# [Required work]
Below are some entries. Count how many of their lines include "host", then give that number only.

[Collected data entries]
[Start of Attachment]

@[simp] theorem State.setPwr_pwr : (s.setPwr p).pwr = p := rfl
@[simp] theorem State.setPwr_pending : (s.setPwr p).pending = s.pending := rfl
@[simp] theorem State.setPwr_regs : (s.setPwr p).regs = s.regs := rfl
@[simp] theorem State.setPwr_shadows : (s.setPwr p).shadows = s.shadows := rfl
@[simp] theorem State.setPwr_reply : (s.setPwr p).reply = s.reply := rfl
@[simp] theorem State.setPwr_replyPoison : (s.setPwr p).replyPoison = s.replyPoison := rfl
@[simp] theorem State.setPwr_free : (s.setPwr p).free = s.free := rfl
@[simp] theorem State.setPwr_time : (s.setPwr p).time = s.time := rfl
@[simp] theorem State.setPwr_tclk : (s.setPwr p).tclk = s.tclk := rfl
@[simp] theorem State.setPwr_topo : (s.setPwr p).topo = s.topo := rfl
@[simp] theorem State.setPwr_plan : (s.setPwr p).plan = s.plan := rfl
@[simp] theorem State.setPwr_com : (s.setPwr p).com = s.com := rfl
@[simp] theorem State.setPwr_nextSid : (s.setPwr p).nextSid = s.nextSid := rfl
@[simp] theorem State.setPwr_grans : (s.setPwr p).grans = s.grans := rfl
@[simp] theorem State.setPwr_olds : (s.setPwr p).olds = s.olds := rfl
@[simp] theorem State.setPwr_replMem : (s.setPwr p).replMem = s.replMem := rfl
@[simp] theorem State.setPwr_replPoison : (s.setPwr p).replPoison = s.replPoison := rfl
@[simp] theorem State.setPwr_rings : (s.setPwr p).rings = s.rings := rfl
@[simp] theorem State.setPwr_evc : (s.setPwr p).evc = s.evc := rfl
@[simp] theorem State.setPwr_ctxs : (s.setPwr p).ctxs = s.ctxs := rfl
@[simp] theorem State.setPwr_latches : (s.setPwr p).latches = s.latches := rfl
@[simp] theorem State.setPwr_sched : (s.setPwr p).sched = s.sched := rfl
@[simp] theorem State.setPwr_nodes : (s.setPwr p).nodes = s.nodes := rfl
@[simp] theorem State.setPwr_driftKey : (s.setPwr p).driftKey = s.driftKey := rfl
@[simp] theorem State.setPwr_usedSheaves : (s.setPwr p).usedSheaves = s.usedSheaves := rfl
@[simp] theorem State.setPwr_recSheaves : (s.setPwr p).recSheaves = s.recSheaves := rfl
@[simp] theorem State.setPwr_relQueue : (s.setPwr p).relQueue = s.relQueue := rfl
@[simp] theorem State.setPwr_groupFree : (s.setPwr p).groupFree = s.groupFree := rfl
@[simp] theorem State.setPwr_fns : (s.setPwr p).fns = s.fns := rfl
@[simp] theorem State.setPwr_host : (s.setPwr p).host = s.host := rfl
@[simp] theorem State.setPwr_trace : (s.setPwr p).trace = s.trace := rfl
@[simp] theorem State.setPwr_elog : (s.setPwr p).elog = s.elog := rfl
@[simp] theorem State.setPwr_silo : (s.setPwr p).silo = s.silo := rfl
@[simp] theorem State.setPwr_aclk : (s.setPwr p).aclk = s.aclk := rfl
@[simp] theorem State.setPwr_rel : (s.setPwr p).rel = s.rel := rfl
@[simp] theorem State.setPwr_vault : (s.setPwr p).vault = s.vault := rfl
@[simp] theorem State.setPwr_fab : (s.setPwr p).fab = s.fab := rfl
@[simp] theorem State.setPwr_withdrawn : (s.setPwr p).withdrawn = s.withdrawn := rfl
@[simp] theorem State.setPwr_mons : (s.setPwr p).mons = s.mons := rfl
@[simp] theorem State.setPwr_sensors : (s.setPwr p).sensors = s.sensors := rfl
@[simp] theorem State.setPwr_boot : (s.setPwr p).boot = s.boot := rfl
@[simp] theorem State.setPwr_mgmt : (s.setPwr p).mgmt = s.mgmt := rfl
@[simp] theorem State.setPwr_bg : (s.setPwr p).bg = s.bg := rfl
@[simp] theorem State.setPwr_pins : (s.setPwr p).pins = s.pins := rfl

end

section

variable {f : Nat} {x : ArrayEnt}

@[simp] theorem State.setArray_topo : (s.setArray f x).topo = { s.topo with arrays := tblSet (ArrayEnt.reset f) s.topo.arrays f x } := rfl
@[simp] theorem State.setArray_pending : (s.setArray f x).pending = s.pending := rfl
@[simp] theorem State.setArray_regs : (s.setArray f x).regs = s.regs := rfl
@[simp] theorem State.setArray_shadows : (s.setArray f x).shadows = s.shadows := rfl
@[simp] theorem State.setArray_reply : (s.setArray f x).reply = s.reply := rfl
@[simp] theorem State.setArray_replyPoison : (s.setArray f x).replyPoison = s.replyPoison := rfl
@[simp] theorem State.setArray_free : (s.setArray f x).free = s.free := rfl
@[simp] theorem State.setArray_time : (s.setArray f x).time = s.time := rfl
@[simp] theorem State.setArray_tclk : (s.setArray f x).tclk = s.tclk := rfl
@[simp] theorem State.setArray_plan : (s.setArray f x).plan = s.plan := rfl
@[simp] theorem State.setArray_com : (s.setArray f x).com = s.com := rfl
@[simp] theorem State.setArray_nextSid : (s.setArray f x).nextSid = s.nextSid := rfl
@[simp] theorem State.setArray_grans : (s.setArray f x).grans = s.grans := rfl
@[simp] theorem State.setArray_olds : (s.setArray f x).olds = s.olds := rfl
@[simp] theorem State.setArray_replMem : (s.setArray f x).replMem = s.replMem := rfl
@[simp] theorem State.setArray_replPoison : (s.setArray f x).replPoison = s.replPoison := rfl
@[simp] theorem State.setArray_rings : (s.setArray f x).rings = s.rings := rfl
@[simp] theorem State.setArray_evc : (s.setArray f x).evc = s.evc := rfl
@[simp] theorem State.setArray_ctxs : (s.setArray f x).ctxs = s.ctxs := rfl
@[simp] theorem State.setArray_latches : (s.setArray f x).latches = s.latches := rfl
@[simp] theorem State.setArray_sched : (s.setArray f x).sched = s.sched := rfl
@[simp] theorem State.setArray_nodes : (s.setArray f x).nodes = s.nodes := rfl
@[simp] theorem State.setArray_driftKey : (s.setArray f x).driftKey = s.driftKey := rfl
@[simp] theorem State.setArray_usedSheaves : (s.setArray f x).usedSheaves = s.usedSheaves := rfl
@[simp] theorem State.setArray_recSheaves : (s.setArray f x).recSheaves = s.recSheaves := rfl
@[simp] theorem State.setArray_relQueue : (s.setArray f x).relQueue = s.relQueue := rfl
@[simp] theorem State.setArray_groupFree : (s.setArray f x).groupFree = s.groupFree := rfl
@[simp] theorem State.setArray_fns : (s.setArray f x).fns = s.fns := rfl
@[simp] theorem State.setArray_host : (s.setArray f x).host = s.host := rfl
@[simp] theorem State.setArray_trace : (s.setArray f x).trace = s.trace := rfl
@[simp] theorem State.setArray_elog : (s.setArray f x).elog = s.elog := rfl
@[simp] theorem State.setArray_silo : (s.setArray f x).silo = s.silo := rfl
@[simp] theorem State.setArray_aclk : (s.setArray f x).aclk = s.aclk := rfl
@[simp] theorem State.setArray_rel : (s.setArray f x).rel = s.rel := rfl
@[simp] theorem State.setArray_vault : (s.setArray f x).vault = s.vault := rfl
@[simp] theorem State.setArray_fab : (s.setArray f x).fab = s.fab := rfl
@[simp] theorem State.setArray_withdrawn : (s.setArray f x).withdrawn = s.withdrawn := rfl
@[simp] theorem State.setArray_mons : (s.setArray f x).mons = s.mons := rfl
@[simp] theorem State.setArray_sensors : (s.setArray f x).sensors = s.sensors := rfl
@[simp] theorem State.setArray_pwr : (s.setArray f x).pwr = s.pwr := rfl
@[simp] theorem State.setArray_boot : (s.setArray f x).boot = s.boot := rfl
@[simp] theorem State.setArray_mgmt : (s.setArray f x).mgmt = s.mgmt := rfl
@[simp] theorem State.setArray_bg : (s.setArray f x).bg = s.bg := rfl
@[simp] theorem State.setArray_pins : (s.setArray f x).pins = s.pins := rfl

end

section

variable {k : Nat} {x : PhysSlot}

@[simp] theorem State.setSlot_topo : (s.setSlot k x).topo = { s.topo with slots := tblSet (PhysSlot.reset k) s.topo.slots k x } := rfl
@[simp] theorem State.setSlot_pending : (s.setSlot k x).pending = s.pending := rfl
@[simp] theorem State.setSlot_regs : (s.setSlot k x).regs = s.regs := rfl
@[simp] theorem State.setSlot_shadows : (s.setSlot k x).shadows = s.shadows := rfl
@[simp] theorem State.setSlot_reply : (s.setSlot k x).reply = s.reply := rfl
@[simp] theorem State.setSlot_replyPoison : (s.setSlot k x).replyPoison = s.replyPoison := rfl
@[simp] theorem State.setSlot_free : (s.setSlot k x).free = s.free := rfl
@[simp] theorem State.setSlot_time : (s.setSlot k x).time = s.time := rfl
@[simp] theorem State.setSlot_tclk : (s.setSlot k x).tclk = s.tclk := rfl
@[simp] theorem State.setSlot_plan : (s.setSlot k x).plan = s.plan := rfl
@[simp] theorem State.setSlot_com : (s.setSlot k x).com = s.com := rfl
@[simp] theorem State.setSlot_nextSid : (s.setSlot k x).nextSid = s.nextSid := rfl
@[simp] theorem State.setSlot_grans : (s.setSlot k x).grans = s.grans := rfl
@[simp] theorem State.setSlot_olds : (s.setSlot k x).olds = s.olds := rfl
@[simp] theorem State.setSlot_replMem : (s.setSlot k x).replMem = s.replMem := rfl
@[simp] theorem State.setSlot_replPoison : (s.setSlot k x).replPoison = s.replPoison := rfl
@[simp] theorem State.setSlot_rings : (s.setSlot k x).rings = s.rings := rfl
@[simp] theorem State.setSlot_evc : (s.setSlot k x).evc = s.evc := rfl
@[simp] theorem State.setSlot_ctxs : (s.setSlot k x).ctxs = s.ctxs := rfl
@[simp] theorem State.setSlot_latches : (s.setSlot k x).latches = s.latches := rfl
@[simp] theorem State.setSlot_sched : (s.setSlot k x).sched = s.sched := rfl
@[simp] theorem State.setSlot_nodes : (s.setSlot k x).nodes = s.nodes := rfl
@[simp] theorem State.setSlot_driftKey : (s.setSlot k x).driftKey = s.driftKey := rfl
@[simp] theorem State.setSlot_usedSheaves : (s.setSlot k x).usedSheaves = s.usedSheaves := rfl
@[simp] theorem State.setSlot_recSheaves : (s.setSlot k x).recSheaves = s.recSheaves := rfl
@[simp] theorem State.setSlot_relQueue : (s.setSlot k x).relQueue = s.relQueue := rfl
@[simp] theorem State.setSlot_groupFree : (s.setSlot k x).groupFree = s.groupFree := rfl
@[simp] theorem State.setSlot_fns : (s.setSlot k x).fns = s.fns := rfl
@[simp] theorem State.setSlot_host : (s.setSlot k x).host = s.host := rfl
@[simp] theorem State.setSlot_trace : (s.setSlot k x).trace = s.trace := rfl
@[simp] theorem State.setSlot_elog : (s.setSlot k x).elog = s.elog := rfl
@[simp] theorem State.setSlot_silo : (s.setSlot k x).silo = s.silo := rfl
@[simp] theorem State.setSlot_aclk : (s.setSlot k x).aclk = s.aclk := rfl
@[simp] theorem State.setSlot_rel : (s.setSlot k x).rel = s.rel := rfl
@[simp] theorem State.setSlot_vault : (s.setSlot k x).vault = s.vault := rfl
@[simp] theorem State.setSlot_fab : (s.setSlot k x).fab = s.fab := rfl
@[simp] theorem State.setSlot_withdrawn : (s.setSlot k x).withdrawn = s.withdrawn := rfl
@[simp] theorem State.setSlot_mons : (s.setSlot k x).mons = s.mons := rfl
@[simp] theorem State.setSlot_sensors : (s.setSlot k x).sensors = s.sensors := rfl
@[simp] theorem State.setSlot_pwr : (s.setSlot k x).pwr = s.pwr := rfl
@[simp] theorem State.setSlot_boot : (s.setSlot k x).boot = s.boot := rfl
@[simp] theorem State.setSlot_mgmt : (s.setSlot k x).mgmt = s.mgmt := rfl
@[simp] theorem State.setSlot_bg : (s.setSlot k x).bg = s.bg := rfl
@[simp] theorem State.setSlot_pins : (s.setSlot k x).pins = s.pins := rfl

[End of Attachment]

# [Answer for the task]
3